TASK GOAL
Every line of the data below is to be retyped exactly.

(Collected data)
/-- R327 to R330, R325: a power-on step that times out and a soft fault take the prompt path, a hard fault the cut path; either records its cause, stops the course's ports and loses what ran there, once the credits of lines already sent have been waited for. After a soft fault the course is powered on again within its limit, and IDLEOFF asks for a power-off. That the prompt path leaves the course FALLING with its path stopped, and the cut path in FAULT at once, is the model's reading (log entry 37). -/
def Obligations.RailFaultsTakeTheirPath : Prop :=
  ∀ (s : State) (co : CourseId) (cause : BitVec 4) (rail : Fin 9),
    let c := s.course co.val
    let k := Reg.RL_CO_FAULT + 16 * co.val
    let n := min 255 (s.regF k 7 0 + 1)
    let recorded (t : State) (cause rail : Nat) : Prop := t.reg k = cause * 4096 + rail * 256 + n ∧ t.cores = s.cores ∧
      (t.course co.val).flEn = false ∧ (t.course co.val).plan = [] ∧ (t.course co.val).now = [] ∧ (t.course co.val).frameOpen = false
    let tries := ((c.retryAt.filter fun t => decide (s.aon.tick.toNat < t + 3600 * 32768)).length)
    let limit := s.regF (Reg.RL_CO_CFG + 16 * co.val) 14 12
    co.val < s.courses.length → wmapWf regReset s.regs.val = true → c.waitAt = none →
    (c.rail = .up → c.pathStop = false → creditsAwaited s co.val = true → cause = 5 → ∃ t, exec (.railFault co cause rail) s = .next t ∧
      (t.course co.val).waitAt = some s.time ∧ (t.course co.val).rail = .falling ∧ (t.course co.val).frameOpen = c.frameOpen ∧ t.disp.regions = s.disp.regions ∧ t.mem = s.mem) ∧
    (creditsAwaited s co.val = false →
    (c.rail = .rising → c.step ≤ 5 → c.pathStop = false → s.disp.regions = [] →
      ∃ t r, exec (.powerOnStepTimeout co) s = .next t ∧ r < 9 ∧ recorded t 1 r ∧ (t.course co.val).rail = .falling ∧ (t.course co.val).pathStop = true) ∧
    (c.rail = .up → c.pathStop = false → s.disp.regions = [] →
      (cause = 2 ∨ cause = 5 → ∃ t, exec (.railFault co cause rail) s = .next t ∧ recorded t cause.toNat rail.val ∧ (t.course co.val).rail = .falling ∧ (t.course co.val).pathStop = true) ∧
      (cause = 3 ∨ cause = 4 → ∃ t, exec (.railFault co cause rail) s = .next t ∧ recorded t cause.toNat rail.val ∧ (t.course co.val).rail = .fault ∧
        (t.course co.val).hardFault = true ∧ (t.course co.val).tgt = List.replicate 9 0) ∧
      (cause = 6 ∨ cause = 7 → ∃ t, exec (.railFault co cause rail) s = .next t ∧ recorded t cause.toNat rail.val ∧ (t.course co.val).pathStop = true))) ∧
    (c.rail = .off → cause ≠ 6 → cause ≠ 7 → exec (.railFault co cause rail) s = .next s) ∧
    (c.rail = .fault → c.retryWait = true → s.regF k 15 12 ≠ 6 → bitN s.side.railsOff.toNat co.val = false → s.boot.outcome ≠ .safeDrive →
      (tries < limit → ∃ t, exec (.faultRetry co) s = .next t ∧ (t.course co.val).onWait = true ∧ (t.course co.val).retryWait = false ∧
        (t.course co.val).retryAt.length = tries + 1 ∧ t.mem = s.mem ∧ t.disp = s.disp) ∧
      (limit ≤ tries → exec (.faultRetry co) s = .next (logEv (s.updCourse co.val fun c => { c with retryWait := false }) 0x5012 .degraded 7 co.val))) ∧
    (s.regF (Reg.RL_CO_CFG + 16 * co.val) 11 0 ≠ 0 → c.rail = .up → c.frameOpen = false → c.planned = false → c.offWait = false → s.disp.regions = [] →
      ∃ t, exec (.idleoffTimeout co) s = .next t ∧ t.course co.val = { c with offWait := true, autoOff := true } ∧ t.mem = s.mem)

SOLUTION TO THIS TASK
/-- R327 to R330, R325: a power-on step that times out and a soft fault take the prompt path, a hard fault the cut path; either records its cause, stops the course's ports and loses what ran there, once the credits of lines already sent have been waited for. After a soft fault the course is powered on again within its limit, and IDLEOFF asks for a power-off. That the prompt path leaves the course FALLING with its path stopped, and the cut path in FAULT at once, is the model's reading (log entry 37). -/
def Obligations.RailFaultsTakeTheirPath : Prop :=
  ∀ (s : State) (co : CourseId) (cause : BitVec 4) (rail : Fin 9),
    let c := s.course co.val
    let k := Reg.RL_CO_FAULT + 16 * co.val
    let n := min 255 (s.regF k 7 0 + 1)
    let recorded (t : State) (cause rail : Nat) : Prop := t.reg k = cause * 4096 + rail * 256 + n ∧ t.cores = s.cores ∧
      (t.course co.val).flEn = false ∧ (t.course co.val).plan = [] ∧ (t.course co.val).now = [] ∧ (t.course co.val).frameOpen = false
    let tries := ((c.retryAt.filter fun t => decide (s.aon.tick.toNat < t + 3600 * 32768)).length)
    let limit := s.regF (Reg.RL_CO_CFG + 16 * co.val) 14 12
    co.val < s.courses.length → wmapWf regReset s.regs.val = true → c.waitAt = none →
    (c.rail = .up → c.pathStop = false → creditsAwaited s co.val = true → cause = 5 → ∃ t, exec (.railFault co cause rail) s = .next t ∧
      (t.course co.val).waitAt = some s.time ∧ (t.course co.val).rail = .falling ∧ (t.course co.val).frameOpen = c.frameOpen ∧ t.disp.regions = s.disp.regions ∧ t.mem = s.mem) ∧
    (creditsAwaited s co.val = false →
    (c.rail = .rising → c.step ≤ 5 → c.pathStop = false → s.disp.regions = [] →
      ∃ t r, exec (.powerOnStepTimeout co) s = .next t ∧ r < 9 ∧ recorded t 1 r ∧ (t.course co.val).rail = .falling ∧ (t.course co.val).pathStop = true) ∧
    (c.rail = .up → c.pathStop = false → s.disp.regions = [] →
      (cause = 2 ∨ cause = 5 → ∃ t, exec (.railFault co cause rail) s = .next t ∧ recorded t cause.toNat rail.val ∧ (t.course co.val).rail = .falling ∧ (t.course co.val).pathStop = true) ∧
      (cause = 3 ∨ cause = 4 → ∃ t, exec (.railFault co cause rail) s = .next t ∧ recorded t cause.toNat rail.val ∧ (t.course co.val).rail = .fault ∧
        (t.course co.val).hardFault = true ∧ (t.course co.val).tgt = List.replicate 9 0) ∧
      (cause = 6 ∨ cause = 7 → ∃ t, exec (.railFault co cause rail) s = .next t ∧ recorded t cause.toNat rail.val ∧ (t.course co.val).pathStop = true))) ∧
    (c.rail = .off → cause ≠ 6 → cause ≠ 7 → exec (.railFault co cause rail) s = .next s) ∧
    (c.rail = .fault → c.retryWait = true → s.regF k 15 12 ≠ 6 → bitN s.side.railsOff.toNat co.val = false → s.boot.outcome ≠ .safeDrive →
      (tries < limit → ∃ t, exec (.faultRetry co) s = .next t ∧ (t.course co.val).onWait = true ∧ (t.course co.val).retryWait = false ∧
        (t.course co.val).retryAt.length = tries + 1 ∧ t.mem = s.mem ∧ t.disp = s.disp) ∧
      (limit ≤ tries → exec (.faultRetry co) s = .next (logEv (s.updCourse co.val fun c => { c with retryWait := false }) 0x5012 .degraded 7 co.val))) ∧
    (s.regF (Reg.RL_CO_CFG + 16 * co.val) 11 0 ≠ 0 → c.rail = .up → c.frameOpen = false → c.planned = false → c.offWait = false → s.disp.regions = [] →
      ∃ t, exec (.idleoffTimeout co) s = .next t ∧ t.course co.val = { c with offWait := true, autoOff := true } ∧ t.mem = s.mem)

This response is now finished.